### What you will do
Your task is to copy the stretch of lines in the records below that begins with the line containing "def schedJump (c" and ends with the line containing "strip runs. -/", exactly as written, with nothing added.

**********

/-- The Plough's hopper reads of schedule cycle `u` (R194), and the accumulation of a feed window at its last cycle (R199). -/
def plgCycle (c : CoreId) (u : Nat) (s : State) : State :=
  let one := fun (r : PlgRun) (s : State) =>
    if r.execs == 0 then s
    else
      let x := r.execs - 1
      let k := u - r.begin_ x
      if u < r.begin_ x || r.feed ≤ k then s
      else
        let (r, s) := plgReads c k ((pwHalf0 r.word + x) % 2) r s
        if (s.sc c).strip.isNone then s
        else if k + 1 < r.feed then s.onE c fun e => { e with plg := e.plg.map fun y => if y.t0 == r.t0 then r else y }
        else
          let set := if x / r.chunks % 2 == 1 then !r.set0 else r.set0
          let i := b2n set
          s.onE c fun e =>
            let old := if x % r.chunks == 0 then [] else vget e.acc [] i
            let cells := r.accumulate old
            let r := { r with rows := [], passes := if (x + 1) % r.chunks == 0 then r.passes ++ [(x / r.chunks, cells)] else r.passes }
            { e with acc := vset e.acc i cells, plg := e.plg.map fun y => if y.t0 == r.t0 then r else y }
  forAll (s.en c).plg one s

/-- Anything left to do in schedule cycles from `u` on; debug mode checks every cycle in which an instruction is in flight. -/
def engBusy (debug : Bool) (e : Eng) (u : Nat) : Bool :=
  !(e.xfers.isEmpty && e.hrw.isEmpty && e.bload.isEmpty && e.tlr.isEmpty) ||
    (e.plg.any fun r => r.execs != 0 && u < r.begin_ (r.execs - 1) + r.feed) || (debug && !(e.plg.isEmpty && e.root.isEmpty))

/-! ### Slot 7 while cycles pass (R86, R87, R90, R316) -/

/-- How the cycles that pass are served: schedule cycles from strip cycle `u` on, or non-schedule cycles. -/
inductive Pass where
  | sched (u : Nat)
  | idle
  deriving DecidableEq, Repr

/-- First wall cycle, at or after `from_`, of a slot-7 opportunity of bank `b`, when wall cycle `sc.wall` is served as `p` says and the
cycles after it in the same way (R86, R87). -/
def next7 (sc : Sched) (p : Pass) (b from_ : Nat) : Nat :=
  match p with
  | .sched u => from_ + (b % 16 + 23 - (u + (from_ - sc.wall)) % 8) % 8
  | .idle => from_ + (from_ + 1 - sc.origin) % 2

/-- The bank's slot-7 opportunity of the present wall cycle has been taken. -/
def taken7 (m : Mem1) (w b : Nat) : Bool := m.used7.1 == w && m.used7.2.contains (b % 16)

/-- The last opportunity of bank `b` among the `n` cycles from the present one on that no access takes: its wall cycle plus 1. -/
def lastFree7 (sc : Sched) (m : Mem1) (p : Pass) (n b : Nat) : Nat :=
  let w := sc.wall
  let step := match p with
    | .sched _ => 8
    | .idle => 2
  let v := next7 sc p b w
  if w + n ≤ v then vget m.free7 0 b
  else
    let last := v + (w + n - 1 - v) / step * step
    if last == w && taken7 m w b then vget m.free7 0 b else last + 1

/-- The next row of a core program's copy and the first wall cycle in which it may be read: one row per 8 fcyc (R316). -/
def nextProgRow (g : ProgCopy) : Option (Nat × Nat) :=
  let k := g.got.length
  if 128 + g.dataRows ≤ k then none
  else some (g.row + k, if k == 0 || g.lastRead + 1 ≤ g.start + 8 * k then g.start + 8 * k else g.lastRead + 1)

/-- Row `d` of a core program is copied: into instruction memory, then data memory (R316). -/
def takeProg (g : ProgCopy) (w : Nat) (d : Row) (k : Cc) : Cc :=
  let i := g.got.length
  let k := { k with progCopy := some { g with got := g.got ++ [d], lastRead := w } }
  if i < 128 then { k with imem := writeCells k.imem (512 * i) d.bytes } else { k with dmem := writeCells k.dmem (512 * (i - 128)) d.bytes }

/-- The rows of a core program's copy whose opportunities fall before wall cycle `end_` are copied (R90, R316); `fuel` bounds them. -/
def progPass (c : CoreId) (p : Pass) (end_ : Nat) : Nat → State → State
  | 0, s => s
  | fuel + 1, s =>
    match (s.cc c).progCopy.bind fun g => (nextProgRow g).map fun r => (g, r) with
    | none => s
    | some (g, row, from_) =>
      let sc := s.sc c
      let b := row % 16
      let f := if from_ ≤ sc.wall then (if taken7 (s.cm c) sc.wall b then sc.wall + 1 else sc.wall) else from_
      let v := next7 sc p b f
      if end_ ≤ v then s
      else progPass c p end_ fuel (s.onCc c (takeProg g v (readRow s (plotAddr c row))))

/-- `n` wall cycles pass at the core: the copy of a core program goes on, and opportunities that no access takes are noted. -/
def pass7 (c : CoreId) (p : Pass) (n : Nat) (s : State) : State :=
  let s := if (s.cc c).progCopy.isNone then s else progPass c p ((s.sc c).wall + n) 256 s
  s.onCore c fun k => { k with m := { k.m with free7 := Vector.ofFn fun b : Fin 16 => lastFree7 k.sc k.m p n b.val } }

/-! ### The clock -/

/-- Counts and occupancies as they stand at the start of a cycle. -/
def snap (sc : Sched) : Sched := { sc with stk0 := sc.stk, hq0 := sc.hq.map List.length, hqp := Vector.replicate 8 0 }

/-- Cycles of a stall in which the Plough runs filler (R73): while it holds its level, or raises it again after the reclaim grant. -/
def stallFiller (sc : Sched) (n : Nat) : Nat :=
  match sc.stall with
  | some st => if st.level != 0 && (st.lent == 0 || st.granted.isSome) then n else 0
  | none => 0

/-- `n` stall cycles are counted (R56); Plough filler runs through them unless the credit is lent (R73). -/
def stallPass (c : CoreId) (n : Nat) (s : State) : State :=
  (pass7 c .idle n s).onCore c fun k =>
    let sc := k.sc
    { k with sc := snap { sc with stallCyc := sc.stallCyc + n, stripStall := satAdd 0xFFFFFFFF sc.stripStall n, wall := sc.wall + n },
             e := { k.e with plgFiller := k.e.plgFiller + stallFiller sc n } }

/-- The Plough's feed and filler cycles among `n` schedule cycles are counted (R215). -/
def countPlg (n : Nat) (k : Core) : Eng :=
  let u := k.sc.stripCyc
  let each := fun (f : Nat × Nat → Nat) => (k.e.plg.map fun r => f (r.spent (u + n)) - f (r.spent u)).sum
  { k.e with plgFeed := k.e.plgFeed + each (·.1), plgFiller := k.e.plgFiller + each (·.2) + gapCycles k.sc k.e u n }

/-- `n` cycles pass with nothing scheduled in them: schedule cycles up to the end of the strip. -/
def schedJump (c : CoreId) (n : Nat) (s : State) : State :=
  let len := stripLen (s.sc c)
  let u := (s.sc c).stripCyc
  let k := if u + n ≤ len then n else len - u
  (pass7 c (if u < len then .sched u else .idle) n s).onCore c fun (x : Core) =>
    { x with e := countPlg k x,
             sc := snap { x.sc with schedCyc := x.sc.schedCyc + k, stripCyc := x.sc.stripCyc + k, wall := x.sc.wall + n } }

/-- `n` cycles pass in which no strip runs. -/
def idlePass (c : CoreId) (n : Nat) (s : State) : State :=
  (pass7 c .idle n s).onSc c fun sc => snap { sc with wall := sc.wall + n }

**********

### Output of the task
def schedJump (c : CoreId) (n : Nat) (s : State) : State :=
  let len := stripLen (s.sc c)
  let u := (s.sc c).stripCyc
  let k := if u + n ≤ len then n else len - u
  (pass7 c (if u < len then .sched u else .idle) n s).onCore c fun (x : Core) =>
    { x with e := countPlg k x,
             sc := snap { x.sc with schedCyc := x.sc.schedCyc + k, stripCyc := x.sc.stripCyc + k, wall := x.sc.wall + n } }

/-- `n` cycles pass in which no strip runs. -/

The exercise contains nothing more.